许珺¹(), 徐阳¹^,², 胡蕾¹^,², 王振波³

1. 中国科学院地理科学与资源研究所资源与环境信息系统国家重点实验室,北京 100101
2. 中国科学院大学资源与环境学院,北京 100049
3. 中国科学院地理科学与资源研究所中国科学院区域可持续发展分析与模拟院重点实验室,北京 100101

收稿日期:2019-03-29 修回日期:2020-04-20 出版日期:2020-07-25 发布日期:2020-09-25
作者简介:许珺(1972-), 女, 博士, 副研究员, 中国地理学会会员(S110007304M), 主要从事地理空间认知、知识表达、空间数据挖掘研究。E-mail: xujun@lreis.ac.cn
基金资助:
中国科学院战略性先导科技专项(XDA20040401);国家自然科学基金项目(41771477)

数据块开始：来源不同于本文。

-- ==== Sys2Proof/Machine/Address.lean ====
section
/-! DEFINITION. Where things are: the physical address map (Table 00.4), groves and cores (R8, R9, R23), power domains
(R26 to R28), DRAM regions, the keyed hash and relocation (R190 to R201), homes, slices and sets (R160, R161, R174), and the
mesh routes (R31 to R34). -/

namespace Sys2Proof.Machine

/-! ## Physical address map -/

def storeBase : Nat := 0x011000000000
def scratchBase : Nat := 0x010000000000
def chuteBase : Nat := 0x012000000000
def ctlBase : Nat := 0x013000000000
def hostBase : Nat := 0x020000000000
def peerBase : Nat := 0x400000000000

/-- The region of a 48-bit physical address (Table 00.4). -/
def regionOf (pa : Nat) : Region :=
  if pa < 0x00C000000000 then .dram
  else if pa < scratchBase then .unmapped
  else if pa < 0x010040000000 then .scratch
  else if pa < storeBase then .unmapped
  else if pa < 0x0110C0000000 then .store
  else if pa < chuteBase then .unmapped
  else if pa < 0x012000100000 then .chute
  else if pa < ctlBase then .unmapped
  else if pa < 0x014000000000 then .ctl
  else if pa < hostBase then .unmapped
  else if pa < peerBase then .host
  else if pa < 0x1000000000000 then .peer
  else .unmapped

/-- The logical core whose store window holds an address (R12). -/
def storeCore (pa : Nat) : Nat := (pa - storeBase) / 0x40000

/-- The granule of its core's store that holds an address (R152). -/
def storeGranule (pa : Nat) : Nat := (pa - storeBase) % 0x40000 / 0x1000

/-- The address of byte o of core c's store. -/
def storeAddr (c o : Nat) : Nat := storeBase + c * 0x40000 + o

/-- The chute whose window holds an address. -/
def chuteOf (pa : Nat) : Nat := (pa - chuteBase) / 0x1000

/-! ## Groves and cores -/

def coreGrove (c : Nat) : Nat := c / 16
def groveBay (g : Nat) : Nat := g / 192
def coreBay (c : Nat) : Nat := c / 3072

/-- The number that the model gives a physical grove: 208 × bay + 13 × column + row. -/
def physGrove (bay col row : Nat) : Nat := 208 * bay + 13 * col + row

/-- The working groves of a bay at shipment, in the order of R23: column, then row. -/
def shippedGroves (s : State) (bay : Nat) : List Nat :=
  (List.range 208).filter fun i => !s.flash.badGroves.contains (208 * bay + i)

/-- Where a logical grove lies: its present entry, or the place the first calibration gave it (R23). -/
def groveEnt (s : State) (g : Nat) : GroveEnt :=
  match fget s.groves g with
  | some e => e
  | none =>
    let i := if s.flash.badGroves.isEmpty then g % 192 else ((shippedGroves s (groveBay g))[g % 192]?).getD 0
    { bay := groveBay g, col := i / 13, row := i % 13, removed := 0#16, lost := false }

/-- A compute domain by grove place (R28), as a global number (R26). -/
def placeDomain (bay col row : Nat) : Nat := 19 * bay + (col + 5 * row) % 16

def groveDomain (s : State) (g : Nat) : Nat :=
  let e := groveEnt s g
  placeDomain e.bay e.col e.row

def coreDomain (s : State) (c : Nat) : Nat := groveDomain s (coreGrove c)

/-- A core's half: its grove's side of its bay (R162). -/
def coreHalf (s : State) (c : Nat) : Nat :=
  let e := groveEnt s (coreGrove c)
  2 * e.bay + (if e.col < 8 then 0 else 1)

/-- Is this logical core number in use: its grove not lost, its bay not retired, itself not removed (R9, R451, R452)? -/
def coreUsed (s : State) (c : Nat) : Bool :=
  decide (c < 12288) && (let e := groveEnt s (coreGrove c); !e.lost && !e.removed.getLsbD (c % 16) && (s.bay e.bay).st != .retired)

Discovering spatio-temporal patterns of human activity on the Qinghai-Tibet Plateau based on crowdsourcing positioning data

XU Jun¹(), XU Yang¹^,², HU Lei¹^,², WANG Zhenbo³

1. State Key laboratory of Resources and Environmental Information System, Institute of Geographic Sciences and Natural Resources Research, CAS, Beijing 100101, China
2. University of Chinese Academy of Sciences, Beijing 100049, China
3. Key Laboratory of Regional Sustainable Development Modeling, Institute of Geographic Sciences and Natural Resources Research, CAS, Beijing 100101, China

Received:2019-03-29 Revised:2020-04-20 Published:2020-07-25 Online:2020-09-25
Supported by:
Strategic Priority Research Program of Chinese Academy of Sciences(XDA20040401);National Natural Science Foundation of China(41771477)

摘要/Abstract

摘要：

随着青藏高原城镇化和旅游的发展,人类活动强度不断加剧,有必要对青藏高原不同类型的人类活动时空模式进行研究,以便了解不同区域人类活动对自然环境的影响以及更好地采取生态环境保护措施。利用腾讯位置大数据,分析青藏高原在旅游淡季和旅游旺季的人类活动时空模式,研究旅游人口对青藏高原人类活动的影响。本文分别选取2018年1月和7月的腾讯定位请求数据,构建多时空维度的高阶张量,采用张量分解的方法对数据进行降维,获取旅游淡季和旺季不同时空维度的主要特征,分析活动模式,发现青藏高原在旅游淡季和旺季的活动模式在时间上和空间上都有很大不同,体现了旅游人口造成的影响。在旅游淡季,青藏高原居民的活动在凌晨有个高峰,在午间有个低谷,并且表现有特殊的节日模式,工作日的人类活动主要分布在城镇等人口聚集区,休息日向城镇周边发散;旺季凌晨活动分为两个高峰,一个在时间上较淡季提前,与午夜活动相连,另一个较淡季的时间推迟,旺季活动没有午间的低谷和特殊的节日模式,且工作日和休息日的日间活动都分布较广。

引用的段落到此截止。